**TASK DETAILS**
Note each line in the data holding the string "Instr" and report it.
──────── RECORDS SUPPLIED
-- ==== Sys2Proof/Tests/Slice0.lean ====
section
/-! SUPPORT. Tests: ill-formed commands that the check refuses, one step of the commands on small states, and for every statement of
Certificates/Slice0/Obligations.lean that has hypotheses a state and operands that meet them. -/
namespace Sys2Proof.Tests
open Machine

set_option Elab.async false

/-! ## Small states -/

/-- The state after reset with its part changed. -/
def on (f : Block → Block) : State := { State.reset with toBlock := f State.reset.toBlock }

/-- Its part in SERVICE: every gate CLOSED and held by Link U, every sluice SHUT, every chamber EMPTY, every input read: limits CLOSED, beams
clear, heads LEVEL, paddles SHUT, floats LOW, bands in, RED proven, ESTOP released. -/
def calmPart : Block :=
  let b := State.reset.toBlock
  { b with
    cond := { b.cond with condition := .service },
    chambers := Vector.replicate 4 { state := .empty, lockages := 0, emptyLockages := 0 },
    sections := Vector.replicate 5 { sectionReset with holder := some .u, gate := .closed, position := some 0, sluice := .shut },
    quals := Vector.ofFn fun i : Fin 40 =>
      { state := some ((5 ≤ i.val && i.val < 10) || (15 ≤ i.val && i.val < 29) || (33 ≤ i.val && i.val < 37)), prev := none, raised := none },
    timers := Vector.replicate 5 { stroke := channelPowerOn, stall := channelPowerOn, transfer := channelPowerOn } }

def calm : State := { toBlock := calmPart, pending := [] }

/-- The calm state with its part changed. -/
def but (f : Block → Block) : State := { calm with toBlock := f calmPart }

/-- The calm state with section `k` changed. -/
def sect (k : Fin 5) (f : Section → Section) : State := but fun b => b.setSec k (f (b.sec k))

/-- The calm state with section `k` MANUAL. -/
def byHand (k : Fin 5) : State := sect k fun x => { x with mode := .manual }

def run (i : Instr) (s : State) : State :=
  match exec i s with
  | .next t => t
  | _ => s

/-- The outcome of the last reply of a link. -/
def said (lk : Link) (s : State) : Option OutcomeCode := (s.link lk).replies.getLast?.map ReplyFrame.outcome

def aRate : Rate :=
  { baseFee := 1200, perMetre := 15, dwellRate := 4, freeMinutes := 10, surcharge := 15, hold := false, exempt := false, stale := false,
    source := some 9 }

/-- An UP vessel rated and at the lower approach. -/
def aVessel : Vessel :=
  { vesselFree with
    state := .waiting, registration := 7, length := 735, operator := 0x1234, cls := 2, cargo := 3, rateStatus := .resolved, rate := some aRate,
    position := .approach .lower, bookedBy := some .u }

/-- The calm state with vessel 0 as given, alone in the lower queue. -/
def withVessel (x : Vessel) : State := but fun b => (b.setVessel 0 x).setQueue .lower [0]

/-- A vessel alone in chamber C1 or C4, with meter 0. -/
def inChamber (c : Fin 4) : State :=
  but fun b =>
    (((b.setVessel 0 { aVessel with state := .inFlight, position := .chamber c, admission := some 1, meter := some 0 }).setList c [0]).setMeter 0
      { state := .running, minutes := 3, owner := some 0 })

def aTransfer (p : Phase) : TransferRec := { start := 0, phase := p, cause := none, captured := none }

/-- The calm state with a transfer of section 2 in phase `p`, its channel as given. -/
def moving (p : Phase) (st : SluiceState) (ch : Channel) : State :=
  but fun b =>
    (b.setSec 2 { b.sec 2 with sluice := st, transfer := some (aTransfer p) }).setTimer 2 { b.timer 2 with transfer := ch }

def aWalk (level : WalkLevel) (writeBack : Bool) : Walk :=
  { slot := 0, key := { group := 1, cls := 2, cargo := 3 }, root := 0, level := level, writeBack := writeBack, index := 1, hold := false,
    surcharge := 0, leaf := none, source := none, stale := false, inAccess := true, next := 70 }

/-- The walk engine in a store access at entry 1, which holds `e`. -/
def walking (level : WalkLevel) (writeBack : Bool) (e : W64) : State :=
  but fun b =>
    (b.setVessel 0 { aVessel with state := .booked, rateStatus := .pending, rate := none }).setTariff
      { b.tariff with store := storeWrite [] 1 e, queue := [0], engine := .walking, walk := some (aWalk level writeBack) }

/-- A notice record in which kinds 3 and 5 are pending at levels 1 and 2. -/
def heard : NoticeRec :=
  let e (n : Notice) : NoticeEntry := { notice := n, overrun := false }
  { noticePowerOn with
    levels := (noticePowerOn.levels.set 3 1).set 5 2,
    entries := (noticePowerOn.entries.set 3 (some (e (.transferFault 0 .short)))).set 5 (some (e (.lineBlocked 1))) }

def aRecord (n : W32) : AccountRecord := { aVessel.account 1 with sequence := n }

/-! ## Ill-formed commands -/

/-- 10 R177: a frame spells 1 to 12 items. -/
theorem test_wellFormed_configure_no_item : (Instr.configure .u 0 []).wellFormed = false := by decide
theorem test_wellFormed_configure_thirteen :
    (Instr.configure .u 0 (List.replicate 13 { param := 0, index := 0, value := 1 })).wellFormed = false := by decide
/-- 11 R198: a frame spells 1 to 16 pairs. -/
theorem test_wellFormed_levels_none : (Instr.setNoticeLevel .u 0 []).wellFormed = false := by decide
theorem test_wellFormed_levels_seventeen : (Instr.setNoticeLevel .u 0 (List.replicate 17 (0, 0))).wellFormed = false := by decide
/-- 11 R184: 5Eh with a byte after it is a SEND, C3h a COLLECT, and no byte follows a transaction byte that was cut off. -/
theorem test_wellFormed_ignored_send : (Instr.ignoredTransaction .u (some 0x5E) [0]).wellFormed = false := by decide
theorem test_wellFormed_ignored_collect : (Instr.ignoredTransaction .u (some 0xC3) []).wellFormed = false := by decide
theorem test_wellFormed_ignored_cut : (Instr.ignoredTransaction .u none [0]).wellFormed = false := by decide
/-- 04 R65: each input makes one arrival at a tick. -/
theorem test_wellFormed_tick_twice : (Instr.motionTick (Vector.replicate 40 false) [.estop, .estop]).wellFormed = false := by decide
────────────────
**RESULT**
def run (i : Instr) (s : State) : State :=
theorem test_wellFormed_configure_no_item : (Instr.configure .u 0 []).wellFormed = false := by decide
    (Instr.configure .u 0 (List.replicate 13 { param := 0, index := 0, value := 1 })).wellFormed = false := by decide
theorem test_wellFormed_levels_none : (Instr.setNoticeLevel .u 0 []).wellFormed = false := by decide
theorem test_wellFormed_levels_seventeen : (Instr.setNoticeLevel .u 0 (List.replicate 17 (0, 0))).wellFormed = false := by decide
theorem test_wellFormed_ignored_send : (Instr.ignoredTransaction .u (some 0x5E) [0]).wellFormed = false := by decide
theorem test_wellFormed_ignored_collect : (Instr.ignoredTransaction .u (some 0xC3) []).wellFormed = false := by decide
theorem test_wellFormed_ignored_cut : (Instr.ignoredTransaction .u none [0]).wellFormed = false := by decide
theorem test_wellFormed_tick_twice : (Instr.motionTick (Vector.replicate 40 false) [.estop, .estop]).wellFormed = false := by decide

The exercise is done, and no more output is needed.